The challenge facing John Gormley is immense. He will be the personification of the success or failure of the Greens in government. He is its most senior minister. In addition, as the party matures, the party needs a more conventional party leader – a figure who can be the personification and who can provide the intellectual and communication ballast.
Soon the honeymoon period will wear off. At the moment there is a huge novelty factor to the Greens in government, and to the fact that they have ministers. But already the two green ministers have been given a taste of the political castor oil that must be swallowed over the next five years. The M3, Rossport, the Ringsend incinerator… they are only the first of many issues for which the party’s leadership will be accused of selling out.
The Greens got very little out of Fianna Fail when it came to the programme for government. They argued – and there was a merit to what they said – that the train had left the station for many of the controversial issues…like the roads programme; Rossport; the use of Shannon by the US military.
All their eggs went into one basket. And it was this. That they had wrung two ministries out of FF and both were highly influential ones when it came to implementing the party’s agenda – environment; and communications, energy and natural resources.
And so Gormley as leader will have to deliver qua leader and as Minister for the Environment, as will the other minister Eamon Ryan. It was good to see Patricia McKenna running as a candidate. Even though she was in the minority that opposed coalition, she has accepted the decision. She is a radical who brings energy and conviction to her politics and it would be good to see her return to elected office. But realistically, in a period when the party was entering government, a defeat in the leadership contest for Gormley would have seriously undermined his authority and created the first serious crisis in government.
The message from other Green parties in Europe is that they can survive government.

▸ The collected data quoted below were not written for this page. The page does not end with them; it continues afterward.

/-- Settles O52: the targets of the blit are the cells the sprite covers, each once. -/
theorem drawXorsSprite : Obligations.DrawXorsSprite := by
  refine ⟨fun x y n s ⟨_, hwf, _⟩ hbits hfit => ?_, fun x y n s hfit => ?_⟩
  · exact ⟨drawn s x y n, exec_drw_of_fits x y hfit,
      fun cx cy hx hy => ⟨drawn_pixel_of_covers x y n hwf hbits hx hy, drawn_pixel_of_not_covers hx hy⟩,
      drawn_flag_of_hits x y n hwf hbits, drawn_flag_of_not_hits x y n hwf hbits⟩
  · exact ⟨drawn s x y n, exec_drw_of_fits x y hfit, (drawn_frame s x y n).diag⟩

/-! ## The same draw twice (R142 b) -/

/-- A draw moves neither its sprite nor, where VF is no coordinate, its anchor. -/
theorem drawCovers_drawn {s : State} {x y : Reg} {n : Nibble} (hx : x ≠ 15) (hy : y ≠ 15) (cx cy : Nat) :
    DrawCovers (drawn s x y n) x y n cx cy ↔ DrawCovers s x y n cx cy := by
  have h := drawn_frame s x y n
  rw [DrawCovers, DrawCovers, Covers, Covers, h.regs x hx, h.regs y hy, h.mem, h.ireg, h.clipping]

/-- The second draw meets a lit cell where the first one lit it. -/
theorem drawHits_drawn {s : State} {x y : Reg} {n : Nibble} (hwf : s.fb.wf Config.fbSize = true)
    (hbits : s.CellsAreBits) (hx : x ≠ 15) (hy : y ≠ 15) :
    DrawHits (drawn s x y n) x y n 1 ↔ DrawHits s x y n 0 := by
  refine exists_congr fun cx => and_congr_right fun hcx => exists_congr fun cy => and_congr_right fun hcy => ?_
  rw [drawCovers_drawn hx hy]
  refine and_congr_right fun hcov => ?_
  rw [drawn_pixel_of_covers x y n hwf hbits hcx hcy hcov]
  obtain h | h := hbits _ (cellIndex_lt hcx hcy) <;> simp [State.pixel, h]

/-- Settles O54: the second draw covers the same cells, and a cell toggled twice is as it was. -/
theorem drawTwiceRestoresBuffer : Obligations.DrawTwiceRestoresBuffer := by
  intro x y n s t ⟨_, hwf, _⟩ hbits hfit hx hy h
  obtain rfl : drawn s x y n = t := Host.Outcome.next.inj ((exec_drw_of_fits x y hfit).symm.trans h)
  have hwf' := drawn_fb_wf x y n hwf
  have hbits' := drawn_cellsAreBits x y n hwf hbits
  refine ⟨drawn (drawn s x y n) x y n, exec_drw_of_fits x y (by rwa [(drawn_frame s x y n).ireg]),
    fun cx cy hcx hcy => ?_, ?_, ?_⟩
  · by_cases hcov : DrawCovers s x y n cx cy
    · rw [drawn_pixel_of_covers x y n hwf' hbits' hcx hcy ((drawCovers_drawn hx hy cx cy).mpr hcov),
        drawn_pixel_of_covers x y n hwf hbits hcx hcy hcov, BitVec.xor_assoc, BitVec.xor_self, BitVec.xor_zero]
    · rw [drawn_pixel_of_not_covers hcx hcy (mt (drawCovers_drawn hx hy cx cy).mp hcov),
        drawn_pixel_of_not_covers hcx hcy hcov]
  · exact fun hhit => drawn_flag_of_hits x y n hwf' hbits' ((drawHits_drawn hwf hbits hx hy).mpr hhit)
  · exact fun hhit => drawn_flag_of_not_hits x y n hwf' hbits' (mt (drawHits_drawn hwf hbits hx hy).mp hhit)

/-! ## The refused draw (R143) -/

/-- The record of the instruction at `p` names `p`. -/
theorem report_of_pc {s : State} {p : Word} (hpc : s.pc = p + 2) (k : ReportKind) (w : Word) :
    s.report k w = { s with diag := s.diag ++ [⟨k, w, p⟩] } := by
  rw [State.report, State.instrAddr, hpc, BitVec.add_sub_cancel]

/-- Settles O53: VF is cleared before the bound is checked, and the report is all that follows. -/
theorem drawOutsideMemoryIsRefused : Obligations.DrawOutsideMemoryIsRefused := by
  intro x y n s p hpc hfit
  rw [exec_drw_of_not_fits x y hfit, report_of_pc (s := s.writeFlag false) hpc]
  rfl

end Sys2Proof.Machine
end

section
/-! SUPPORT. The invariant (10_state.md R25 to R27) and the host's duty on the cells: what an instruction can do to the
two stores and to the records is said once (`exec_stores`); that a step keeps the invariant and the cells at 0 or 1
follows from it. -/

namespace Sys2Proof.Machine

/-! ## What an instruction can do to the stores and the records -/

/-- Memory is left or gets one block inside its size; the frame buffer is left, emptied or drawn on; the records are
left or get one more. -/
structure StoresFrame (s t : State) : Prop where
  mem : t.mem = s.mem ∨ ∃ a bs, a + bs.length ≤ Config.memSize ∧ t.mem = s.mem.writeBytes a bs
  fb : t.fb = s.fb ∨ t.fb = [] ∨ ∃ x y n, t = drawn s x y n
  diag : t.diag = s.diag ∨ ∃ r, t.diag = s.diag ++ [r]

theorem StoresFrame.of_eq {s t : State} (h : (t.mem, t.fb, t.diag) = (s.mem, s.fb, s.diag)) : StoresFrame s t := by
  simp only [Prod.mk.injEq] at h
  obtain ⟨hmem, hfb, hdiag⟩ := h
  exact ⟨.inl hmem, .inl hfb, .inl hdiag⟩

theorem StoresFrame.report (s : State) (k : ReportKind) (w : Word) : StoresFrame s (s.report k w) :=
  ⟨.inl rfl, .inl rfl, .inr ⟨_, rfl⟩⟩

theorem StoresFrame.storeBytes {s : State} {a n : Nat} {bs : List Byte} (h : blockInMemory a n = true)
    (hlen : bs.length = n) : StoresFrame s (s.storeBytes a bs) :=
  ⟨.inr ⟨a, bs, hlen ▸ of_decide_eq_true h, rfl⟩, .inl rfl, .inl rfl⟩
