-- ==== Sys2Proof/Tests/Slice0.lean ====
section
/-! SUPPORT. Tests of the model against spec/95_test_vectors.md and the rules' examples, the well-formedness smoke test,
and for every statement with hypotheses a witness that meets them together. Expected results come from spec/, never from
the model. -/

namespace Sys2Proof.Tests

open Sys2Proof.Machine

/-- The reset state with these registers and pc, and these bytes from pc on. -/
def st (regs : Vector Byte 8) (pc : Nat) (bytes : List Byte) : State :=
  loadFrom bytes pc { State.reset with regs := regs, pc := pc }

/-- Eight registers: R0 to R3 as given, R4 to R6 zero, and SP. -/
def rg (r0 r1 r2 r3 sp : Byte) : Vector Byte 8 := #v[r0, r1, r2, r3, 0#8, 0#8, 0#8, sp]

/-- The fault record a step leaves, if it leaves one. -/
def stepFault (s : State) : Option FaultRecord := (nextOf (step s)).bind fun t => t.run.record?

/-- What a step leaves of a state. -/
def after {α : Type} (s : State) (f : State → α) : Option α := (nextOf (step s)).map f

/-! ## Well-formedness (the one check: the configuration has the instruction) -/

theorem test_wf_refuses_sub_without_aluExt : Instr.wellFormed false (.sub 0#8 1#8) = false := by decide
theorem test_wf_refuses_div_without_aluExt : Instr.wellFormed false (.div 0#8 1#8) = false := by decide
theorem test_wf_admits_div_with_aluExt : Instr.wellFormed true (.div 0#8 1#8) = true := by decide
theorem test_wf_admits_index_past_registers : Instr.wellFormed false (.jeq 8#8) = true := by decide

/-! ## Decoding: words written out bit by bit from R66 and the encodings of the instruction rules -/

theorem test_decode_ldi : decode false 0b10000010#8 0b00000011#8 0b00000101#8 = .instr (.ldi 3#8 5#8) := by decide
theorem test_decode_prn : decode false 0b01000111#8 0b00000011#8 0b00000101#8 = .instr (.prn 3#8) := by decide
theorem test_decode_hlt : decode false 0b00000001#8 0b00000011#8 0b00000101#8 = .instr .hlt := by decide
theorem test_decode_mul : decode false 0b10100010#8 0b00000011#8 0b00000101#8 = .instr (.mul 3#8 5#8) := by decide
theorem test_decode_add : decode false 0b10100000#8 0b00000011#8 0b00000101#8 = .instr (.add 3#8 5#8) := by decide
theorem test_decode_push : decode false 0b01000101#8 0b00000011#8 0b00000101#8 = .instr (.push 3#8) := by decide
theorem test_decode_pop : decode false 0b01000110#8 0b00000011#8 0b00000101#8 = .instr (.pop 3#8) := by decide
theorem test_decode_call : decode false 0b01010000#8 0b00000011#8 0b00000101#8 = .instr (.call 3#8) := by decide
theorem test_decode_ret : decode false 0b00010001#8 0b00000011#8 0b00000101#8 = .instr .ret := by decide
theorem test_decode_cmp : decode false 0b10100111#8 0b00000011#8 0b00000101#8 = .instr (.cmp 3#8 5#8) := by decide
theorem test_decode_jeq : decode false 0b01010101#8 0b00000011#8 0b00000101#8 = .instr (.jeq 3#8) := by decide
theorem test_decode_jne : decode false 0b01010110#8 0b00000011#8 0b00000101#8 = .instr (.jne 3#8) := by decide
theorem test_decode_jmp : decode false 0b01010100#8 0b00000011#8 0b00000101#8 = .instr (.jmp 3#8) := by decide
theorem test_decode_sub : decode true 0b10100001#8 0b00000011#8 0b00000101#8 = .instr (.sub 3#8 5#8) := by decide
theorem test_decode_div : decode true 0b10100011#8 0b00000011#8 0b00000101#8 = .instr (.div 3#8 5#8) := by decide
/-- V-D3. -/
theorem test_decode_sub_without_aluExt : decode false 0xA1#8 0#8 1#8 = .illegalOpcode 0xA1#8 := by decide
/-- R67: 0x00 is illegal, and bits [7:6] = 0b11 are never an opcode (R69). -/
theorem test_decode_zero_and_ff : decode true 0x00#8 0#8 0#8 = .illegalOpcode 0x00#8 ∧
    decode true 0xFF#8 0#8 0#8 = .illegalOpcode 0xFF#8 := by decide
/-- No two rows of the table share an opcode byte (R66). -/
theorem test_table_unambiguous : opcodeTable.Pairwise (fun r r' => r.opcode ≠ r'.opcode) := by decide
theorem test_encode_ldi : encode (.ldi 0#8 8#8) = [0b10000010#8, 0#8, 0b00001000#8] := by decide
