-- ==== Sys2Proof/Machine/Ports.lean ====
section
/-! DEFINITION. The wires of HUFFCORE as data: stream beats (30_encoding.md R97) and the values the
outside world drives at one clock edge (10_state.md R45). -/

namespace Sys2Proof.Machine

/-- A beat on `fc_in`, `enc_in` or `dec_out` (30_encoding.md R97). -/
structure SymBeat where
  sym : Sym
  keep : Bool
  last : Bool
  deriving DecidableEq, Repr

/-- A beat on `enc_out` or `dec_in` (30_encoding.md R97). -/
structure BitBeat where
  bit : Bool
  keep : Bool
  last : Bool
  deriving DecidableEq, Repr

/-- The input wires sampled at one rising edge of `clk` (10_state.md R45). The payload of a port whose
`valid` is false is any value and has no effect (93_implementation_defined.md U14). -/
structure Pins where
  rst : Bool
  regAddr : RegIndex
  regWr : Bool
  regRd : Bool
  regWdata : Word
  fcInValid : Bool
  fcIn : SymBeat
  encInValid : Bool
  encIn : SymBeat
  encOutReady : Bool
  decInValid : Bool
  decIn : BitBeat
  decOutReady : Bool
  deriving DecidableEq, Repr

/-- An edge at which the outside world drives every input to 0. -/
def Pins.idle : Pins :=
  { rst := false, regAddr := 0, regWr := false, regRd := false, regWdata := 0,
    fcInValid := false, fcIn := { sym := 0, keep := false, last := false },
    encInValid := false, encIn := { sym := 0, keep := false, last := false },
    encOutReady := false,
    decInValid := false, decIn := { bit := false, keep := false, last := false },
    decOutReady := false }

/-- An edge whose only activity is the host write `x[i] <- v` (00_scope.md R13, 20_memory.md R66). -/
def Pins.write (i : RegIndex) (v : Word) : Pins :=
  { Pins.idle with regWr := true, regAddr := i, regWdata := v }

/-- The output wires of HUFFCORE (10_state.md R45). -/
structure Outputs where
  regRdata : Word
  fcInReady : Bool
  encInReady : Bool
  encOutValid : Bool
  encOut : BitBeat
  decInReady : Bool
  decOutValid : Bool
  decOut : SymBeat
  deriving DecidableEq, Repr

end Sys2Proof.Machine
end

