-- ==== Sys2Proof/Machine/HistCommands.lean ====
section
/-! DEFINITION. The HIST commands (40_commands.md R119, R120), locked by the counter and rejected
without one (R118, R125). -/

namespace Sys2Proof.Machine

/-- HIST_CLEAR: every entry 0 in one event, and FC_TOTAL 0 (40_commands.md R119). -/
def execHistClear (s : State) : Host.Outcome State Fault Refusal :=
  issue s s.fcLocked fun s => (s.setHist (.clear 0)).setFc { s.fc with total := 0 }

/-- HIST_READ (40_commands.md R120). -/
def execHistRead (s : State) : Host.Outcome State Fault Refusal :=
  issue s s.fcLocked fun s =>
    s.setRegs { s.regs with histData := s.readHist s.regs.histAddr }

end Sys2Proof.Machine
end

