-- ==== Sys2Proof/Machine/Core.lean ====
section
/-! DEFINITION. The machine as the host sees it. -/

def Sys2Proof.core : Host.Core :=
  { State := Sys2Proof.Machine.State
    Fault := Sys2Proof.Machine.Fault
    Refusal := Sys2Proof.Machine.Refusal
    step := Sys2Proof.Machine.step
    reset := Sys2Proof.Machine.State.reset }
end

But Bertie Ahern has in the past pointed out to the Greens getting destroyed in elections after being in office.
The challenge facing Gormley is that he will have to prove as leader and as minister that the Greens can make a difference, that their presence in government has genuinely tilted the balance, has swayed influence, and has resulted in reverses of policy or a tangible change in direction.
Anything less and the fate that awaits the party will be a mini version of what happened to the PDs this time around. The Greens did not do well in the election. It gained no seats overall. To be sure, the party’s overall percentage increased but only marginally. That was accounted by the fact that it ran extra candidates and that many of its candidates – like Neil O Brolchain and Deirdre de Burca - had built up higher profiles.
If truth be told, it was a flatline performance, verging on a reverse. When the time came, the electorate went for the parties that got there fastest with the mostest. Health and the environment and climate change and crime and value for money all played second fiddle to the Stradivarius of elections – the economy.
But Gormley, like Sargent, embodies the progressive wing of the party, which brought it from a well-meaning but ineffective amateur organisation to a modern and professional party that was capable of sustained electoral success, and of entering government.
He is able, combative, intelligent, pragmatic, politically astute, and has a shortish fuse. All of those have served him well in his various roles with the party down through the years. Leadership qualities are difficult to quantify. It will take time to see how he grows into the role, and whether he is capable of bringing sustainability to the top of the agenda – the sustainability of the economy and, as importantly, the sustainability of his own party.